*Task item*:
Please keep to the lines below from the one with "st).session.listing = s.session.listing := rfl" through the one with "(advanceCursor s).core86 = s.core86 := rfl", and restate them word for word, ends included.

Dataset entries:
• • • • • • •

-- ==== Sys2Proof/Laws/State.lean ====
section
/-! SUPPORT. One lemma per field per update, so that no proof unfolds a record update. -/

set_option autoImplicit false

namespace Sys2Proof.Machine


/-! ### The state -/

@[simp] theorem State.withCore86_core86 (s : State) (c : Core86) : (s.withCore86 c).core86 = c := rfl
@[simp] theorem State.withCore86_core51 (s : State) (c : Core86) : (s.withCore86 c).core51 = s.core51 := rfl
@[simp] theorem State.withCore86_params (s : State) (c : Core86) : (s.withCore86 c).params = s.params := rfl
@[simp] theorem State.withCore86_resetRecord86 (s : State) (c : Core86) : (s.withCore86 c).resetRecord86 = s.resetRecord86 := rfl
@[simp] theorem State.withCore86_resetRecord51 (s : State) (c : Core86) : (s.withCore86 c).resetRecord51 = s.resetRecord51 := rfl
@[simp] theorem State.withCore86_session (s : State) (c : Core86) : (s.withCore86 c).session = s.session := rfl
@[simp] theorem State.withCore51_core86 (s : State) (c : Core51) : (s.withCore51 c).core86 = s.core86 := rfl
@[simp] theorem State.withCore51_core51 (s : State) (c : Core51) : (s.withCore51 c).core51 = c := rfl
@[simp] theorem State.withCore51_params (s : State) (c : Core51) : (s.withCore51 c).params = s.params := rfl
@[simp] theorem State.withCore51_resetRecord86 (s : State) (c : Core51) : (s.withCore51 c).resetRecord86 = s.resetRecord86 := rfl
@[simp] theorem State.withCore51_resetRecord51 (s : State) (c : Core51) : (s.withCore51 c).resetRecord51 = s.resetRecord51 := rfl
@[simp] theorem State.withCore51_session (s : State) (c : Core51) : (s.withCore51 c).session = s.session := rfl
@[simp] theorem State.report_core86 (s : State) (st : Status) : (s.report st).core86 = s.core86 := rfl
@[simp] theorem State.report_core51 (s : State) (st : Status) : (s.report st).core51 = s.core51 := rfl
@[simp] theorem State.report_params (s : State) (st : Status) : (s.report st).params = s.params := rfl
@[simp] theorem State.report_resetRecord86 (s : State) (st : Status) : (s.report st).resetRecord86 = s.resetRecord86 := rfl
@[simp] theorem State.report_resetRecord51 (s : State) (st : Status) : (s.report st).resetRecord51 = s.resetRecord51 := rfl
@[simp] theorem State.report_session_selected (s : State) (st : Status) : (s.report st).session.selected = s.session.selected := rfl
@[simp] theorem State.report_session_listing (s : State) (st : Status) : (s.report st).session.listing = s.session.listing := rfl
@[simp] theorem State.report_session_cursor (s : State) (st : Status) : (s.report st).session.cursor = s.session.cursor := rfl
@[simp] theorem State.report_session_log (s : State) (st : Status) : (s.report st).session.log = s.session.log ++ [st] := rfl
@[simp] theorem advanceCursor_core86 (s : State) : (advanceCursor s).core86 = s.core86 := rfl
@[simp] theorem advanceCursor_core51 (s : State) : (advanceCursor s).core51 = s.core51 := rfl
@[simp] theorem advanceCursor_params (s : State) : (advanceCursor s).params = s.params := rfl
@[simp] theorem advanceCursor_resetRecord86 (s : State) : (advanceCursor s).resetRecord86 = s.resetRecord86 := rfl
@[simp] theorem advanceCursor_resetRecord51 (s : State) : (advanceCursor s).resetRecord51 = s.resetRecord51 := rfl
@[simp] theorem advanceCursor_session_selected (s : State) : (advanceCursor s).session.selected = s.session.selected := rfl
@[simp] theorem advanceCursor_session_listing (s : State) : (advanceCursor s).session.listing = s.session.listing := rfl
@[simp] theorem advanceCursor_session_cursor (s : State) : (advanceCursor s).session.cursor = s.session.cursor + 1 := rfl
@[simp] theorem advanceCursor_session_log (s : State) : (advanceCursor s).session.log = s.session.log := rfl
@[simp] theorem rewindCursor_core86 (s : State) : (rewindCursor s).core86 = s.core86 := rfl
@[simp] theorem rewindCursor_core51 (s : State) : (rewindCursor s).core51 = s.core51 := rfl
@[simp] theorem rewindCursor_params (s : State) : (rewindCursor s).params = s.params := rfl
@[simp] theorem rewindCursor_resetRecord86 (s : State) : (rewindCursor s).resetRecord86 = s.resetRecord86 := rfl
@[simp] theorem rewindCursor_resetRecord51 (s : State) : (rewindCursor s).resetRecord51 = s.resetRecord51 := rfl
@[simp] theorem rewindCursor_session_selected (s : State) : (rewindCursor s).session.selected = s.session.selected := rfl
@[simp] theorem rewindCursor_session_listing (s : State) : (rewindCursor s).session.listing = s.session.listing := rfl
@[simp] theorem rewindCursor_session_cursor (s : State) : (rewindCursor s).session.cursor = 0 := rfl
@[simp] theorem rewindCursor_session_log (s : State) : (rewindCursor s).session.log = s.session.log := rfl
@[simp] theorem resetCore_params (a : Arch) (s : State) : (resetCore a s).params = s.params := by cases a <;> rfl
@[simp] theorem resetCore_resetRecord86 (a : Arch) (s : State) : (resetCore a s).resetRecord86 = s.resetRecord86 := by cases a <;> rfl
@[simp] theorem resetCore_resetRecord51 (a : Arch) (s : State) : (resetCore a s).resetRecord51 = s.resetRecord51 := by cases a <;> rfl
@[simp] theorem resetCore_session (a : Arch) (s : State) : (resetCore a s).session = s.session := by cases a <;> rfl
@[simp] theorem resetCore_core86_core51 (s : State) : (resetCore .core86 s).core51 = s.core51 := rfl
@[simp] theorem resetCore_core51_core86 (s : State) : (resetCore .core51 s).core86 = s.core86 := rfl
@[simp] theorem hostReset_core86 (a : Arch) (s : State) : (hostReset a s).core86 = (resetCore a s).core86 := rfl
@[simp] theorem hostReset_core51 (a : Arch) (s : State) : (hostReset a s).core51 = (resetCore a s).core51 := rfl
@[simp] theorem hostReset_params (a : Arch) (s : State) : (hostReset a s).params = s.params := by cases a <;> rfl
@[simp] theorem hostReset_resetRecord86 (a : Arch) (s : State) : (hostReset a s).resetRecord86 = s.resetRecord86 := by cases a <;> rfl
@[simp] theorem hostReset_resetRecord51 (a : Arch) (s : State) : (hostReset a s).resetRecord51 = s.resetRecord51 := by cases a <;> rfl
@[simp] theorem hostReset_session_selected (a : Arch) (s : State) : (hostReset a s).session.selected = s.session.selected := by cases a <;> rfl
@[simp] theorem hostReset_session_listing (a : Arch) (s : State) : (hostReset a s).session.listing = s.session.listing := by cases a <;> rfl
@[simp] theorem hostReset_session_log (a : Arch) (s : State) : (hostReset a s).session.log = s.session.log := by cases a <;> rfl
@[simp] theorem hostReset_session_cursor (a : Arch) (s : State) : (hostReset a s).session.cursor = 0 := rfl
@[simp] theorem selectCore_core86 (a : Arch) (s : State) : (selectCore a s).core86 = s.core86 := rfl
@[simp] theorem selectCore_core51 (a : Arch) (s : State) : (selectCore a s).core51 = s.core51 := rfl
@[simp] theorem selectCore_params (a : Arch) (s : State) : (selectCore a s).params = s.params := rfl
@[simp] theorem selectCore_resetRecord86 (a : Arch) (s : State) : (selectCore a s).resetRecord86 = s.resetRecord86 := rfl
@[simp] theorem selectCore_resetRecord51 (a : Arch) (s : State) : (selectCore a s).resetRecord51 = s.resetRecord51 := rfl
@[simp] theorem selectCore_session_selected (a : Arch) (s : State) : (selectCore a s).session.selected = a := rfl
@[simp] theorem selectCore_session_listing (a : Arch) (s : State) : (selectCore a s).session.listing = s.session.listing := rfl
@[simp] theorem selectCore_session_cursor (a : Arch) (s : State) : (selectCore a s).session.cursor = s.session.cursor := rfl
@[simp] theorem selectCore_session_log (a : Arch) (s : State) : (selectCore a s).session.log = s.session.log := rfl
@[simp] theorem setListing_core86 (l : List Record) (s : State) : (setListing l s).core86 = s.core86 := rfl
@[simp] theorem setListing_core51 (l : List Record) (s : State) : (setListing l s).core51 = s.core51 := rfl
@[simp] theorem setListing_params (l : List Record) (s : State) : (setListing l s).params = s.params := rfl
@[simp] theorem setListing_resetRecord86 (l : List Record) (s : State) : (setListing l s).resetRecord86 = s.resetRecord86 := rfl
@[simp] theorem setListing_resetRecord51 (l : List Record) (s : State) : (setListing l s).resetRecord51 = s.resetRecord51 := rfl
@[simp] theorem setListing_session_selected (l : List Record) (s : State) : (setListing l s).session.selected = s.session.selected := rfl
@[simp] theorem setListing_session_listing (l : List Record) (s : State) : (setListing l s).session.listing = l := rfl
@[simp] theorem setListing_session_cursor (l : List Record) (s : State) : (setListing l s).session.cursor = 0 := rfl
@[simp] theorem setListing_session_log (l : List Record) (s : State) : (setListing l s).session.log = s.session.log := rfl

• • • • • • •

*Your solution*:
@[simp] theorem State.report_session_listing (s : State) (st : Status) : (s.report st).session.listing = s.session.listing := rfl
@[simp] theorem State.report_session_cursor (s : State) (st : Status) : (s.report st).session.cursor = s.session.cursor := rfl
@[simp] theorem State.report_session_log (s : State) (st : Status) : (s.report st).session.log = s.session.log ++ [st] := rfl
@[simp] theorem advanceCursor_core86 (s : State) : (advanceCursor s).core86 = s.core86 := rfl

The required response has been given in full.